Sulzberger maintains the
IHT
is needed to expand the
Times
’s global reach, although Europe has historically been a sinkhole for American newspaper companies trying to establish an international presence—the audience can be difficult to define, and the cost of doing business is often prohibitively high. What’s more, the Graham family, which owns
The Washington Post,
was insulted by what they viewed as Sulzberger’s heavy-handed ways.
*1
*2

Whether in agreement or not with his manner or his business decisions, no one disputes that Sulzberger does have a vision. In the late 1990s, just as Sulzberger was reimagining what a newspaper company should look like, he was also thinking about what his newspaper should look like—and searching for an equally visionary editor to help implement his plans. He found Howell Raines. Raines, who had spent much of his twenty-three-year career at the
Times
cultivating Sulzberger’s attentions and affections, was named the paper’s executive editor in May 2001. (He started his new post on September 5 of that year.) The plan was that while Sulzberger was remaking the company, Raines would remake the paper into a true national daily. That meant the
Times
would dominate on every story, regardless of where it was breaking. Pop culture and college sports would get just as prominent play as presidential campaigns and foreign wars. Raines would train
Times
reporters to “flood the zone,” overwhelming the competition with the paper’s supreme firepower and resources. They’d do more quick-hit reports on the hot topic of the week and invest in fewer laborious, time-consuming projects, and they’d do it all with the same number of staffers and without a significant budget increase.
*3
In his well-strategized campaign to become executive editor—a campaign that included battle plans, rehearsed speeches, one-on-one sessions with
Times
business executives, and a dedicated courtship of Sulzberger—Raines had argued that the
Times
was becoming bloated, lazy, and complacent and that he was the only man capable of fixing it.

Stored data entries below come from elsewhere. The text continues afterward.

/-- A unit's adder, and a core record with it set (R372). -/
def CoreMap.keyAdd (m : CoreMap) (key : Nat) : Nat :=
  if key < 3 then m.scalAdd key
  else if key < 57 then m.colAdd ((key - 3) / 6) ((key - 3) % 6)
  else if key < 66 then m.xfAdd (key - 57)
  else if key < 75 then m.xtAdd (key - 66)
  else m.arrayAdd
def CoreMap.withAdd (m : CoreMap) (key a : Nat) : CoreMap :=
  if key < 3 then { m with xadd := putField m.xadd (36 + 2 * key) 2 a }
  else if key < 57 then { m with coladd := putField m.coladd (12 * ((key - 3) / 6) + 2 * ((key - 3) % 6)) 2 a }
  else if key < 66 then { m with xadd := putField m.xadd (2 * (key - 57)) 2 a }
  else if key < 75 then { m with xadd := putField m.xadd (2 * (key - 66) + 18) 2 a }
  else { m with xadd := putField m.xadd 42 2 a }

/-- A changed record waits for the next publication; the first one asks for it (R378). -/
def State.recordCore (s : State) (die k : Nat) (m : CoreMap) : State :=
  if m = s.measuredCore die k then s
  else
    let d := s.die die
    let s1 := s.setDie die { d with measuredCores := tblSet k m d.measuredCores, dirty := true }
    if d.dirty then s1 else s1.scheduleFree 6 (.mapPublication (dieId die))
def State.recordRope (s : State) (die k : Nat) (m : RopeMap) : State :=
  if m = s.measuredRope die k then s
  else
    let d := s.die die
    let s1 := s.setDie die { d with measuredRopes := tblSet k m d.measuredRopes, dirty := true }
    if d.dirty then s1 else s1.scheduleFree 6 (.mapPublication (dieId die))

/-- Whether a unit of a core is bound: one of the spare cluster is not. -/
def CoreMap.bindsKey (m : CoreMap) (key : Nat) : Bool :=
  let bound (p : Nat) : Bool := ((upTo 8).map m.phys).contains p
  if key < 3 then true else if key < 57 then bound ((key - 3) / 6) else if key < 66 then bound (key - 57) else if key < 75 then bound (key - 66) else true

/-- A unit is declared dead: a unit-failure event for the core that has used it since its last passing test, unless the context is at its landing point
or no longer has the unit bound: it does not use the unit then (R317, R365, R381, R395). -/
def State.unitDies (s : State) (die core key : Nat) (u : UnitRef) : State :=
  let c := 64 * die + core
  let s1 := (s.recordCore die core ((s.measuredCore die core).withState key 3)).modDie die (fun d =>
    if d.failed.any (·.1 == u) then d else { d with failed := d.failed ++ [(u, s.cycle)] })
  if (s.core c).used.contains key && (s.core c).launch.isSome && (s.core c).seq.run != .saving && ((s.bindMap c).core c).bindsKey key then (s1.modCore c (fun x => { x with evacuate := true })).detect c else s1

/-- HEALTH_SAMPLE (R365): the margin of a unit or a segment; the health engine of a die in reset does not run (R452). DESIGN CHOICE, safe: log entry 74. -/
def execHealthSample (die : DieId) (unit : UnitRef) (margin : Nat) (s : State) : Host.Outcome State Fault Refusal :=
  if (s.die die.val).inReset then .next s else
  match unitKey unit with
  | some (core, key) =>
    let m := s.measuredCore die.val core
    let st := m.keyState key
    .next (
      if 8 ≤ margin ∨ st = 3 then s
      else if margin < 2 then s.unitDies die.val core key unit
      else if st ≤ 1 then s.recordCore die.val core (m.withState key 2)
      else s)
  | none =>
    match unit with
    | .segment rope seg =>
      let r := s.measuredRope die.val rope.val
      let k := 32 * rope.val + seg.val
      if margin < 8 && !bitAt r.hop seg.val && !(s.die die.val).marked.contains k then
        .next (s.modDie die.val (fun d => { d with marked := d.marked ++ [k] }))
      else .next s
    | _ => .next s

/-- Whether no launch can reach a unit: its core holds none, or it belongs to the spare cluster of its core (R366). -/
def State.unitFree (s : State) (core key : Nat) : Bool :=
  (s.core core).launch.isNone ||
    (let spare := ((s.bindMap core).core core).spare
     (decide (3 ≤ key) && decide (key < 57) && (key - 3) / 6 == spare) || key == xfKey spare || key == xtKey spare)

/-- Whether the four cores of a rope are free (R366). -/
def State.ropeFree (s : State) (rope : Nat) : Bool := (upTo 4).all (fun k => (s.core (4 * rope + k)).launch.isNone)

Before Raines had a chance to begin implementing his vision, though, the world was transformed. In the days after September 11, 2001, when for the first time in a generation the country viscerally realized the importance of being well informed, the
Times
found itself suddenly and urgently necessary in a way it had not been in years. While shrill pundits on both the left and the right were making a mockery of the notion of an objective press, the
Times
proudly demonstrated to the world why it is still crucially important to give equal stories equal weight, to base coverage on news judgments and not personal vendettas or convictions, to never let a compelling story get in the way of the true story. The
Times
’s coverage of the crisis was exemplary, and the paper received overwhelming accolades for its work. This praise was gratifying, but it must also have been confusing to Raines. If, as he had argued, the
Times
had for years been falling asleep on the job, how could he explain its tremendous achievements? For Raines, the answer was simple: The
Times
could not have performed as well had he not been at the helm.